Mutation Count Bar Plot

Each sample has its own mutation count bar plot, as well as each reference pathogen genome has its own global mutation count bar plot. For each possible mutation, it counts how many times the mutation happened among all reads, regardless of the position, and plots it as a bar. It also displays the mean coverage and median coverage, where the coverage is the number of reads with alternate allele. These graphs were stored at 6-visualization/REFERENCE_NAME/graphs/common.mutationCountBarPlot.png for each reference genome graph, or 6-visualization/REFERENCE_NAME/SAMPLE_NAME/graphs/common.mutationCountBarPlot.png for each sample.

Mutation Count Box Plot

Each sample has its own mutation count box plot, as well as each reference pathogen genome has its own global mutation count box plot. For each possible mutation, it plots the box plot regardless of the position. It is possible to have many outliers, hence the graph can look like a dot plot with a small box in the bottom side. These graphs were stored at 6-visualization/REFERENCE_NAME/graphs/common.mutationCountBoxPlot.png for each reference genome graph, or 6-visualization/REFERENCE_NAME/SAMPLE_NAME/graphs/common.mutationCountBoxPlot.png for each sample.
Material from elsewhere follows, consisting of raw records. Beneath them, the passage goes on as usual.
/-- Settles O54: the write reaches its own address only; a refusal, of a pointer read or of the write, reaches none. -/
theorem storesFrame : Obligations.StoresFrame := by
  intro i op m s hform hm
  rw [exec_of_form_store hform]
  refine ⟨fun ea u t hresolve hexec => ⟨storeOperand_writesOnly hexec, fun addr hne => ?_⟩, fun f hexec => ?_⟩
  · rw [storeOperand, hresolve, bindVal_next] at hexec
    obtain ⟨cyc, deviceLog, rfl⟩ := (resolve_readsOnly hresolve).exists_eq
    exact memWrite_peek (s := { s with cyc := cyc, deviceLog := deviceLog }) hm hexec hne
  · rcases bindVal_eq_fault.mp hexec with h | ⟨ea, u, hresolve, h⟩
    · exact (resolve_fault h).left_eq
    · exact ((memWrite_fault h).after (resolve_readsOnly hresolve)).left_eq

/-! ## The functions of the read-modify-write instructions, in integers -/

/-- The new byte. -/
def modifyValue (op : ModifyOp) (old : Nat) (cin : Bool) : Nat :=
  match op with
  | .asl => old * 2 % 256
  | .lsr => old / 2
  | .rol => old * 2 % 256 + cin.toNat
  | .ror => old / 2 + 128 * cin.toNat
  | .inc => (old + 1) % 256
  | .dec => (old + 255) % 256

/-- The new C: the bit shifted out, or the old C where none is. -/
def modifyCarry (op : ModifyOp) (old : Nat) (cin : Bool) : Bool :=
  match op with
  | .asl | .rol => decide (128 ≤ old)
  | .lsr | .ror => decide (old % 2 = 1)
  | .inc | .dec => cin

theorem modifyValue_lt (op : ModifyOp) {old : Nat} (h : old < 256) (cin : Bool) : modifyValue op old cin < 256 := by
  have hcin := cin.toNat_le
  cases op <;> simp only [modifyValue] <;> omega

theorem byte_bit7 (b : Byte) : b.getLsbD 7 = decide (128 ≤ b.toNat) :=
  (BitVec.msb_eq_getLsbD_last b).symm.trans (BitVec.msb_eq_decide b)

theorem byte_bit0 (b : Byte) : b.getLsbD 0 = decide (b.toNat % 2 = 1) :=
  Nat.testBit_zero b.toNat

theorem byte_shiftLeft_toNat (b : Byte) : (b <<< 1).toNat = b.toNat * 2 % 256 := by
  rw [BitVec.toNat_shiftLeft, Nat.shiftLeft_eq]

theorem byte_shiftRight_toNat (b : Byte) : (b >>> 1).toNat = b.toNat / 2 := by
  rw [BitVec.toNat_ushiftRight, Nat.shiftRight_eq_div_pow]

/-- The old carry comes into bit 0, which the shift left cleared (R176). -/
theorem rolValue_toNat (b : Byte) (cin : Bool) : (rolValue b cin).toNat = b.toNat * 2 % 256 + cin.toNat := by
  have hor := Nat.two_pow_add_eq_or_of_lt (i := 1) (b := cin.toNat) (by have := cin.toNat_le; omega) (b.toNat % 128)
  have heven : b.toNat * 2 % 256 = 2 ^ 1 * (b.toNat % 128) := by omega
  have hin : (if cin then (0x01 : Byte) else 0x00).toNat = cin.toNat := by cases cin <;> rfl
  rw [rolValue, BitVec.toNat_or, byte_shiftLeft_toNat, hin, heven, hor]

/-- The old carry comes into bit 7, which the shift right cleared (R177). -/
theorem rorValue_toNat (b : Byte) (cin : Bool) : (rorValue b cin).toNat = b.toNat / 2 + 128 * cin.toNat := by
  have hb := b.isLt
  have hor := Nat.two_pow_add_eq_or_of_lt (i := 7) (b := b.toNat / 2) (by omega) cin.toNat
  have hin : (if cin then (0x80 : Byte) else 0x00).toNat = 2 ^ 7 * cin.toNat := by cases cin <;> rfl
  rw [rorValue, BitVec.toNat_or, byte_shiftRight_toNat, hin, Nat.or_comm, ← hor, Nat.add_comm]

theorem modifyEffect_value (op : ModifyOp) (old : Byte) (s : State) :
    (modifyEffect op old s).1.toNat = modifyValue op old.toNat s.c := by
  cases op with
  | asl => exact byte_shiftLeft_toNat old
  | lsr => exact byte_shiftRight_toNat old
  | rol => exact rolValue_toNat old s.c
  | ror => exact rorValue_toNat old s.c
  | inc => exact BitVec.toNat_add old 1
  | dec =>
    change (old - 1).toNat = (old.toNat + 255) % 256
    bv_omega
Mutation Count Stacked Bar Plot Per Gene

Each sample has its own mutation count stacked bar plot per gene, as well as each reference pathogen genome has its own global mutation count stacked bar plot per gene. For each gene, it plots a stacked bar, split by each possible mutation, where the length of each bar section is given by the number of reads that mutation has in that gene. It is possible that there are multiple graphs for each sample or reference pathogen. This is because it plots at most 100 genes per file, each file representing a group number. The genes are displayed ordered as they appear in the genome. These graphs were stored at 6-visualization/REFERENCE_NAME/graphs/geneBarPlot for each reference genome graph, or 6-visualization/REFERENCE_NAME/SAMPLE_NAME/graphs/geneBarPlot for each sample. There is also a file named _groups.txt where it says the group number of each gene.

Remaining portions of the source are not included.